Please see Slide 2 for key takeaways. There are 2 points. First point is about the financial results of January to March quarter. Sales and income increased year-on-year and compared to the initial forecast, indicating continued moderate recovery in demand, including semiconductor materials, and that our company was able to capture the recovery trend.
Second point is about 2024 full year forecast. Prior to the results announcement today, we already made a timely disclosure of the upward revision on April 16. And the announced figure is based on the revision of the first half from January to June alone. So the review of the full year, including the second half, will be announced as the first half figures unfold.
Now I'd like to move to the first quarter results in FY 2024. Please turn to Page 4. This slide shows consolidated results of the first quarter FY 2024 in a year-on-year comparison.
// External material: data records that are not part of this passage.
theorem trans (h : SameReset s t) (g : SameReset t u) : SameReset s u := by
  obtain ⟨hboot, hdesign, hreg⟩ := h
  obtain ⟨gboot, gdesign, greg⟩ := g
  exact ⟨gboot.trans hboot, gdesign.trans hdesign, fun off ho => (greg off ho).trans (hreg off ho)⟩

theorem fld (h : SameReset s t) {f : Fld} (ho : f.off < 4096) : t.fld Pg.rst f = s.fld Pg.rst f := by
  obtain ⟨-, -, hreg⟩ := h
  rw [State.fld, State.fld, hreg f.off ho]

/-- A step that each element of a list takes. -/
theorem foldl {α : Type} {f : State → α → State} {l : List α} (hf : ∀ s, ∀ x ∈ l, SameReset s (f s x)) (s : State) :
    SameReset s (l.foldl f s) := by
  induction l generalizing s with
  | nil => exact refl s
  | cons x l ih =>
    exact (hf s x List.mem_cons_self).trans (ih (fun s y hy => hf s y (List.mem_cons_of_mem x hy)) (f s x))

theorem of_eventsOnly {p : Nat → Prop} (h : EventsOnly p s t) (hp : ¬ p Pg.rst) : SameReset s t :=
  ⟨h.boot, h.design, fun _ ho => h.reg ho hp⟩

theorem setReg (s : State) {pg off : Nat} (v : Word) (hp : Pg.rst ≠ pg) (ho : off < 4096) : SameReset s (s.setReg pg off v) :=
  of_eventsOnly (eventsOnly_setReg (· = pg) s pg off v rfl ho) hp

theorem setFld (s : State) {pg : Nat} {f : Fld} (n : Nat) (hp : Pg.rst ≠ pg) (ho : f.off < 4096) : SameReset s (s.setFld pg f n) :=
  setReg s _ hp ho

/-- The lanes show DISABLED: a register of each lane's page. -/
theorem lanesDisabled (s : State) :
    SameReset s ((List.range 192).foldl (fun s l => s.setFld (Pg.lane l) Fld.LN_STAT_STATE 1) s) :=
  foldl (fun s l _ => setFld s 1 (by simp only [Pg.rst, Pg.lane]; omega) (by decide)) s

/-! The NV store (R380, R406) -/

theorem trb_nvs (s : State) {k : Nat} (hk : k < 8) : SameReset s (s.trb Pg.nvs k) :=
  of_eventsOnly (eventsOnly_trb s Pg.nvs hk) (by decide)

theorem trbN_nvs (s : State) {k : Nat} (hk : k < 8) (n : Nat) : SameReset s (s.trbN Pg.nvs k n) := by
  induction n generalizing s with
  | zero => exact refl s
  | succ n ih => exact (trb_nvs s hk).trans (ih _)

theorem nvRead (s : State) (b : Nat) : SameReset s (s.nvRead b).2 := by
  have counted {k : Nat} (hk : k < 8) (quiet : Bool) : SameReset s (if quiet then s else s.trb Pg.nvs k) := by
    cases quiet
    · exact trb_nvs s hk
    · exact refl s
  unfold State.nvRead
  dsimp only
  split
  · exact refl s
  · exact counted (by decide) _
  · exact counted (by decide) _

theorem nvCopy {α : Type} {off : Nat} {f : Line → Option α} {x : Option α} (h : s.nvCopy off f = (x, t)) : SameReset s t := by
  have hread : SameReset s (s.nvCopy off f).2 := nvRead s (off / 64)
  simpa only [h] using hread
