-- ==== Sys2Proof/Machine/EnumCodecs.lean ====
section
/-! DEFINITION. The two enumeration mappers (41_enum_codecs.md) with their look-up tables (30_encoding.md R75, R76),
and the meanings of MTDEC and OMDEC. -/

namespace Sys2Proof.Machine

/-- 10_state.md R31. -/
inductive MessageType where
  | remoteTransmissionRequest
  | control
  | basicStatus
  | extendedStatus
  deriving DecidableEq, Repr

/-- 10_state.md R32. -/
inductive OperationMode where
  | off
  | level1
  | level2
  | level3
  | level4
  | automatic
  | automaticOnDemand
  | supplyAirOnly
  | exhaustAirOnly
  deriving DecidableEq, Repr

/-- The look-up table of R75. -/
def messageTypeOfCode (c : Nat) : Option MessageType :=
  match c with
  | 0 => some .remoteTransmissionRequest
  | 1 => some .control
  | 2 => some .basicStatus
  | 3 => some .extendedStatus
  | _ => none

/-- The ordinal of a message type in a response (R31, R75). -/
def MessageType.ordinal : MessageType → Nat
  | .remoteTransmissionRequest => 0
  | .control => 1
  | .basicStatus => 2
  | .extendedStatus => 3

/-- The look-up table of R76, kept as an explicit table: it is not contiguous. -/
def operationModeOfCode (c : Nat) : Option OperationMode :=
  match c with
  | 0 => some .off
  | 1 => some .level1
  | 2 => some .level2
  | 3 => some .level3
  | 4 => some .level4
  | 11 => some .automatic
  | 12 => some .automaticOnDemand
  | 13 => some .supplyAirOnly
  | 14 => some .exhaustAirOnly
  | _ => none

/-- The ordinal of an operation mode in a response: its place in the list of nine (R32, R76). -/
def OperationMode.ordinal : OperationMode → Nat
  | .off => 0
  | .level1 => 1
  | .level2 => 2
  | .level3 => 3
  | .level4 => 4
  | .automatic => 5
  | .automaticOnDemand => 6
  | .supplyAirOnly => 7
  | .exhaustAirOnly => 8

/-- The message type of byte 0, bits 7:5; InvalidEnumCode for codes 4 to 7 (R100). -/
def decodeMessageType (v : Nat) : Except ErrKind MessageType :=
  match messageTypeOfCode ((v >>> 5) &&& 7) with
  | some t => .ok t
  | none => .error .invalidEnumCode

/-- The operation mode of byte 0, bits 3:0; InvalidEnumCode for codes 5 to 10 and 15 (R101). -/
def decodeOperationMode (v : Nat) : Except ErrKind OperationMode :=
  match operationModeOfCode (v &&& 15) with
  | some m => .ok m
  | none => .error .invalidEnumCode

/-- MTDEC (R100). -/
def readMessageType (s : State) : Except ErrKind Result := do
  let v ← memRead s 0 1
  let t ← decodeMessageType v
  return .value .enumMsgType t.ordinal

/-- OMDEC (R101), and the body of RES.OPERATION_MODE (42_field_decoders.md R134). -/
def readOperationMode (s : State) : Except ErrKind Result := do
  let v ← memRead s 0 1
  let m ← decodeOperationMode v
  return .value .enumOpMode m.ordinal

/-- MTDEC (R100). -/
def execMtdec (s : State) : Host.Outcome State Fault Refusal := .next (deliver (readMessageType s) s)

/-- OMDEC (R101). -/
def execOmdec (s : State) : Host.Outcome State Fault Refusal := .next (deliver (readOperationMode s) s)

end Sys2Proof.Machine
end

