-- ==== Sys2Proof/Machine/Session.lean ====
section
/-! DEFINITION. The host's side of a session (70_reset_and_hazards.md R192, 10_state.md R22): requests presented one
after another, each an atomic triple of inputs (R196), and the list of responses. A "program" of 95_test_vectors.md is
such a list. -/

namespace Sys2Proof.Machine

/-- One request: the three inputs, presented together and held (R192, R195). -/
structure Request where
  cmd : Command
  tgLen : LengthInput
  tgData : PortData
  deriving DecidableEq, Repr

/-- The host drives the three inputs (R192). -/
def present (r : Request) (s : State) : State :=
  { s with cmd := r.cmd, tgLen := r.tgLen, tg := Memory.ofPort r.tgData }

/-- The ports seen as a request. -/
def State.request (s : State) : Request := { cmd := s.cmd, tgLen := s.tgLen, tgData := Memory.toPort s.tg }

/-- Serve requests in order, taking one response for each; a step that stopped would end the session. -/
def serve : List Request → State → List Response
  | [], _ => []
  | r :: rs, s =>
    match step (present r s) with
    | .next t => t.rsp :: serve rs t
    | .fault _ => []
    | .refused _ => []

end Sys2Proof.Machine
end

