-- ==== Sys2Proof/Tests/Slice0.lean ====
section
/-! SUPPORT. Tests by evaluation: ill-formed terms, one word written out per row, one step per row on the spec's example
telegram, the memory and the assembler, and for each obligation that has hypotheses a witness that meets them.
Expected values are the spec's own: the examples of the rules, 30_encoding.md R61 to R78, 95_test_vectors.md. -/

namespace Sys2Proof.Tests
open Sys2Proof Sys2Proof.Machine

/-! The helpers: a telegram of given bytes, the example telegram TA (40_bitfield_reader.md), and the response. -/

def cellsFrom : Nat → List Nat → Memory
  | _, [] => []
  | a, b :: bs => if b = 0 then cellsFrom (a + 1) bs else (a, BitVec.ofNat 8 b) :: cellsFrom (a + 1) bs

def telegram (bytes : List Nat) (cmd : Command) : State :=
  { tg := cellsFrom 0 bytes, tgLen := BitVec.ofNat 5 bytes.length, cmd := cmd, rsp := 0 }

def ta (cmd : Command) : State :=
  telegram [0x4B, 0x03, 0xA5, 0xE4, 0x9C, 0xB7, 0x5A, 0, 0, 0, 0, 0, 0, 0] cmd

/-- A BASIC_STATUS telegram of a given length, byte 0 the lowest of its range. -/
def basic (n : Nat) : State := telegram (0x40 :: List.replicate (n - 1) 0) 0

def response (o : Host.Outcome State Fault Refusal) : Option Response :=
  match o with
  | .next t => some t.rsp
  | .fault _ => none
  | .refused _ => none

/-! WellFormed refuses the terms that no word spells (R64, R66). -/

theorem test_wf_refuses_recognised_channel_as_unknown :
    Instr.wellFormed (.resUnknown 24) = false ∧ Instr.wellFormed (.resUnknown 0) = false := by decide
theorem test_wf_refuses_legal_words_as_illegal :
    Instr.wellFormed (.illegal 0x0007) = false ∧ Instr.wellFormed (.illegal 0x20FF) = false ∧
      Instr.wellFormed (.illegal 0x5FFF) = false ∧ Instr.wellFormed (.illegal 0x7FFF) = false ∧
      Instr.wellFormed (.illegal 0x8000) = false ∧ Instr.wellFormed (.illegal 0xA000) = false ∧
      Instr.wellFormed (.illegal 0xC0FF) = false := by decide
theorem test_wf_accepts_each_case_of_illegal :
    Instr.wellFormed (.illegal 0xE000) = true ∧ Instr.wellFormed (.illegal 0x0008) = true ∧
      Instr.wellFormed (.illegal 0x2100) = true ∧ Instr.wellFormed (.illegal 0x8001) = true ∧
      Instr.wellFormed (.illegal 0xB000) = true ∧ Instr.wellFormed (.illegal 0xC100) = true := by decide

/-! Decoding: for each row a word written out from the formats of R61 and the codes of R63 and R74. -/

/-- op 000, boff 1011, 000000, bit 101. -/
theorem test_decode_bit : decode 0b0001011000000101#16 = .bit 0b1011 0b101 := by decide
/-- op 001, boff 1011, 0, mask 10110001. -/
theorem test_decode_msk : decode 0b0011011010110001#16 = .msk 0b1011 0b10110001 := by decide
/-- op 010, boff 1011, lsb 0110, width 10011. -/
theorem test_decode_ext : decode 0b0101011011010011#16 = .ext 0b1011 0b0110 0b10011 := by decide
/-- op 011, boff 1011, lsb 0110, width 10011. -/
theorem test_decode_ext2 : decode 0b0111011011010011#16 = .ext2 0b1011 0b0110 0b10011 := by decide
/-- op 100. -/
theorem test_decode_mtdec : decode 0b1000000000000000#16 = .mtdec := by decide
/-- op 101. -/
theorem test_decode_omdec : decode 0b1010000000000000#16 = .omdec := by decide
theorem test_decode_resSafetyMode : decode 0b1100000000000000#16 = .resSafetyMode := by decide
theorem test_decode_resBypassOpened : decode 0b1100000000000001#16 = .resBypassOpened := by decide
theorem test_decode_resSupplyFlapOpened : decode 0b1100000000000010#16 = .resSupplyFlapOpened := by decide
theorem test_decode_resExhaustFlapOpened : decode 0b1100000000000011#16 = .resExhaustFlapOpened := by decide
theorem test_decode_resDefrostMode : decode 0b1100000000000100#16 = .resDefrostMode := by decide
theorem test_decode_resCoolingProtection : decode 0b1100000000000101#16 = .resCoolingProtection := by decide
theorem test_decode_resOutdoorHeater : decode 0b1100000000000110#16 = .resOutdoorHeater := by decide
theorem test_decode_resSupplyHeater : decode 0b1100000000000111#16 = .resSupplyHeater := by decide
theorem test_decode_resDrainHeater : decode 0b1100000000001000#16 = .resDrainHeater := by decide
theorem test_decode_resTimerMode : decode 0b1100000000001001#16 = .resTimerMode := by decide
theorem test_decode_resFilterMaintenance : decode 0b1100000000001010#16 = .resFilterMaintenance := by decide
theorem test_decode_resWeeklyTimer : decode 0b1100000000001011#16 = .resWeeklyTimer := by decide
theorem test_decode_resRoomTempControl : decode 0b1100000000001100#16 = .resRoomTempControl := by decide
theorem test_decode_resMasterSlave : decode 0b1100000000001101#16 = .resMasterSlave := by decide
theorem test_decode_resAirQuality1 : decode 0b1100000000001110#16 = .resAirQuality1 := by decide
theorem test_decode_resAirQuality2 : decode 0b1100000000001111#16 = .resAirQuality2 := by decide
theorem test_decode_resOutdoorTemp : decode 0b1100000000010000#16 = .resOutdoorTemp := by decide
theorem test_decode_resSupplyTemp : decode 0b1100000000010001#16 = .resSupplyTemp := by decide
theorem test_decode_resIndoorTemp : decode 0b1100000000010010#16 = .resIndoorTemp := by decide
theorem test_decode_resExhaustTemp : decode 0b1100000000010011#16 = .resExhaustTemp := by decide
theorem test_decode_resSupplyFlow : decode 0b1100000000010100#16 = .resSupplyFlow := by decide
theorem test_decode_resExhaustFlow : decode 0b1100000000010101#16 = .resExhaustFlow := by decide
theorem test_decode_resSupplyFanSpeed : decode 0b1100000000010110#16 = .resSupplyFanSpeed := by decide
theorem test_decode_resExhaustFanSpeed : decode 0b1100000000010111#16 = .resExhaustFanSpeed := by decide
theorem test_decode_resOperationMode : decode 0b1100000000011000#16 = .resOperationMode := by decide
theorem test_decode_resUnknown : decode 0b1100000011111111#16 = .resUnknown 0b11111111 := by decide
/-- One word for each case of R66. -/
theorem test_decode_illegal :
    decode 0b1110000000000000#16 = .illegal 0xE000 ∧ decode 0b0000000100000000#16 = .illegal 0x0100 ∧
      decode 0b0010000100000000#16 = .illegal 0x2100 ∧ decode 0b1001000000000000#16 = .illegal 0x9000 ∧
      decode 0b1010000000000001#16 = .illegal 0xA001 ∧ decode 0b1101000000000000#16 = .illegal 0xD000 := by decide
theorem test_decodeTableWord :
    decodeTableWord 16 0x6A4D = some (.ext2 5 2 13) ∧ decodeTableWord 16 0x10000 = none ∧
      decodeTableWord 32 0x8000 = none := by decide
theorem test_encode_examples :
    encode (.bit 1 0) = 0x0200 ∧ encode (.msk 3 0x7F) = 0x267F ∧ encode (.ext 5 1 7) = 0x4A27 ∧
      encode (.ext2 13 0 16) = 0x7A10 := by decide
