-- ==== Sys2Proof/Machine/Ops.lean ====
section
/-! DEFINITION. The named operations every command is written over: byte order (spec/20_memory.md rules R40 to R42),
the two memory primitives (rules R36, R37), the accessors of the registers and boxes, the two ways a command ends
(spec/30_encoding.md rule R61): `State.respond`, and `State.raise`, which is how this block takes an exception
(spec/60_exceptions.md rules R155, R162). There is nothing to return from after an error (rule R163), so no
operation stands beside `raise`. -/

namespace Sys2Proof

/-- The key under which the byte at address `(b, o)` is kept. Different buffers are disjoint (rule R35): an offset lies
below `2^OFFW` (rule R36; DESIGN CHOICE, notes/assumptions/12.md). -/
def Addr.cell (a : Addr) : Nat := a.buf.toNat * Config.offLimit + a.off

namespace Machine

/-! ### Byte order -/

/-- `byte0(x) = x[31:24]`, the most significant byte (rule R44). -/
def byte0 (x : Word) : Byte := x.extractLsb' 24 8

/-- `byte1(x) = x[23:16]`. -/
def byte1 (x : Word) : Byte := x.extractLsb' 16 8

/-- `byte2(x) = x[15:8]`. -/
def byte2 (x : Word) : Byte := x.extractLsb' 8 8

/-- `byte3(x) = x[7:0]`, the least significant byte. -/
def byte3 (x : Word) : Byte := x.extractLsb' 0 8

/-- `BE32(b0,b1,b2,b3)`, the word `b0 || b1 || b2 || b3` (rule R40). -/
def be32 (b0 b1 b2 b3 : Byte) : Word := b0 ++ (b1 ++ (b2 ++ b3))

/-- The two halves of a block, the Engine's `hi` and `lo`. -/
structure Halves where
  hi : Word
  lo : Word
  deriving DecidableEq, Repr

/-- The halves of an 8-byte block, big-endian (rule R40). -/
def Halves.ofBlock (b : Block) : Halves := ⟨be32 b[0] b[1] b[2] b[3], be32 b[4] b[5] b[6] b[7]⟩

/-- The 8 bytes of a pair of halves: `Bytes32(hi)` then `Bytes32(lo)` (rule R40). -/
def Halves.toBlock (h : Halves) : Block :=
  #v[byte0 h.hi, byte1 h.hi, byte2 h.hi, byte3 h.hi, byte0 h.lo, byte1 h.lo, byte2 h.lo, byte3 h.lo]

/-- The packed big-endian 64-bit form of a register: `V[0]` is bits 63 to 56 (rule R42,
notes/assumptions/10.md). -/
def Block.pack (b : Block) : Quad :=
  b[0] ++ (b[1] ++ (b[2] ++ (b[3] ++ (b[4] ++ (b[5] ++ (b[6] ++ b[7]))))))

/-- The register whose packed form is `x`: `V[i] = x[63-8i : 56-8i]` (rules R80, R124). -/
def Block.unpack (x : Quad) : Block := Vector.ofFn fun i => x.extractLsb' (56 - 8 * i.val) 8

/-- Byte-wise exclusive-or of two blocks. -/
def Block.xor (a b : Block) : Block := Vector.ofFn fun i => a[i] ^^^ b[i]

/-- Byte `j` of a register. Every command asks for `j < 8` (rule R136). -/
def Block.byteAt (b : Block) (j : Nat) : Byte := b.getD j 0

/-- The register with byte `j` replaced. -/
def Block.setByte (b : Block) (j : Nat) (x : Byte) : Block := b.setIfInBounds j x

/-! ### The P-box and the S-boxes -/

/-- `P[i]`. -/
def CipherState.pAt (c : CipherState) (i : Fin 18) : Word := c.p[i]

/-- `S[k+1][i]`. -/
def CipherState.sAt (c : CipherState) (k : Fin 4) (i : Fin 256) : Word := c.s[k][i]

/-- `P[i] <- x`. -/
def CipherState.setP (c : CipherState) (i : Fin 18) (x : Word) : CipherState := { c with p := c.p.set i x }

/-- `S[k+1][i] <- x`. -/
def CipherState.setS (c : CipherState) (k : Fin 4) (i : Fin 256) (x : Word) : CipherState :=
  { c with s := c.s.set k (c.s[k].set i x) }

/-! ### Memory -/

/-- What a byte no cell lists reads as. A buffer may hold any bytes at launch (rule R39): those that are not this value
are listed (DESIGN CHOICE, notes/assumptions/2.md). -/
def Memory.unlisted : Byte := 0

/-- The byte under key `k`. -/
def Memory.readByte : Memory → Nat → Byte
  | [], _ => Memory.unlisted
  | c :: m, k => if c.1 = k then c.2 else Memory.readByte m k

/-- The cell `(k, x)` put before the first cell with a greater key. -/
def Memory.insertCell (k : Nat) (x : Byte) : Memory → Memory
  | [] => [(k, x)]
  | c :: m => if k < c.1 then (k, x) :: c :: m else c :: Memory.insertCell k x m

/-- The memory without a cell for `k`. -/
def Memory.erase (m : Memory) (k : Nat) : Memory := m.filter fun c => c.1 != k

/-- Byte `k` set to `x`. A byte that reads as an unlisted one does is not listed. -/
def Memory.writeByte (m : Memory) (k : Nat) (x : Byte) : Memory :=
  if x = Memory.unlisted then Memory.erase m k else Memory.insertCell k x (Memory.erase m k)

/-- The canonical form: keys strictly rising, and no cell holding what an unlisted byte reads as. -/
def Memory.wf (m : Memory) : Bool :=
  decide (m.Pairwise fun c d => c.1 < d.1) && m.all fun c => c.2 != Memory.unlisted

/-- `MemRead`: the `n` bytes from key `k` on, in increasing offset (rule R37). -/
def Memory.read (m : Memory) (k n : Nat) : List Byte := (List.range n).map fun i => Memory.readByte m (k + i)

/-- `MemRead` of 8 bytes, as a block. -/
def Memory.readBlock (m : Memory) (k : Nat) : Block := Vector.ofFn fun i => Memory.readByte m (k + i.val)

/-- `MemWrite`: the bytes stored from key `k` on, in increasing offset (rule R37). -/
def Memory.write (m : Memory) (k : Nat) : List Byte → Memory
  | [] => m
  | x :: xs => Memory.write (Memory.writeByte m k x) (k + 1) xs

/-- `MemWrite` of a block. -/
def Memory.writeBlock (m : Memory) (k : Nat) (b : Block) : Memory := Memory.write m k b.toList

/-- The byte `Buf[b][o]` of the host's buffers (rule R37). -/
def State.byteAt (s : State) (a : Addr) : Byte := Memory.readByte s.mem a.cell

/-! ### The registers of the block -/

/-- `V <- x`. -/
def State.setV (s : State) (x : Block) : State := { s with v := x }

/-- `R <- x ; BYTESLEFT <- n`. -/
def State.setCfb (s : State) (x : Block) (n : Fin 9) : State := { s with r := x, bytesLeft := n }

/-- Every buffer byte from `m`. -/
def State.setMem (s : State) (m : Memory) : State := { s with mem := m }

/-- `P, S <- c`, `MODE <- mode`, `LIFE <- life`. -/
def State.setInstance (s : State) (c : CipherState) (mode : Mode) (life : Life) : State :=
  { s with cipher := c, mode := mode, life := life }

/-- What the host does from here on. -/
def State.setInbox (s : State) (q : List HostAction) : State := { s with inbox := q }

/-- The response handed to the host. -/
def State.setResponse (s : State) (x : Response) : State := { s with response := some x }

/-- No response. -/
def State.clearResponse (s : State) : State := { s with response := none }

/-! ### Free values -/

/-- The next `n` free bytes when `c` have been used. -/
def freeBytes (c n : Nat) : List Byte := (List.range n).map fun k => Config.freeByte (c + k)

/-- How many free bytes have been used. -/
def State.setFreeCount (s : State) (c : Nat) : State := { s with freeCount := c }

/-! ### How a command ends -/

/-- `return OK(v)` (rule R61). -/
def State.respond (s : State) (v : Quad) : Host.Outcome State Fault Refusal := .next (s.setResponse ⟨.ok, v⟩)

/-- `raise e`: the error response, with result 0 and nothing else changed. The block's exceptions are these; nothing is
saved, no mode changes and no handler runs (rules R155, R162). -/
def State.raise (s : State) (e : Status) : Host.Outcome State Fault Refusal := .next (s.setResponse ⟨e, 0⟩)

end Machine

end Sys2Proof
end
Please see the table on the left. Net sales in the first quarter was JPY 321.4 billion, up JPY 22.5 billion or 7.5% year-on-year. Operating income was in black, JPY 8.9 billion, up JPY 18.2 billion from the loss in the previous year. Ordinary income was also in black, JPY 11 billion, up JPY 21.9 billion year-on-year. Net income attributable to owners of the parent was in black, JPY 27.1 billion, up JPY 39.3 billion year-on-year. EBITDA was JPY 36.3 billion, up JPY 18.4 billion year-on-year. And EBITDA margin to sales was 11.3%, up 5.3 points.
Table on the right shows the results of the ongoing businesses in year-on-year comparison. Remember, this year excludes results of the diagnostic medicine business that was divested in the previous year. Please refer to this at your convenience.
Please turn to the next slide, Page 5. This chart shows a breakdown of operating income changes from operating loss of JPY 9.2 billion in January to March in the previous year to operating profit of JPY 8.9 billion in the corresponding period of this year. The breakdown of profit increase of JPY 18.2 billion year-on-year includes JPY 9.4 billion of sales volume. Major contributor is JPY 10.9 billion in Semiconductor and Electronic Materials business, which was supported by sales volume recovery in Semiconductor Materials and Hard Disk Media.
On the other hand, Chemical segment profit worsened by JPY 2.1 billion as the sales volume decreased with sluggish market in Graphite Electrode and lower utilization due to the shutdown maintenance of petrochemical derivatives. Sales price pushed up profit by JPY 3.8 billion, mainly in Semiconductor and Electronic Materials segment. Besides the benefits by depreciation of yen, successful price hike negotiations to pass on the material cost increase to price in many businesses delivered results.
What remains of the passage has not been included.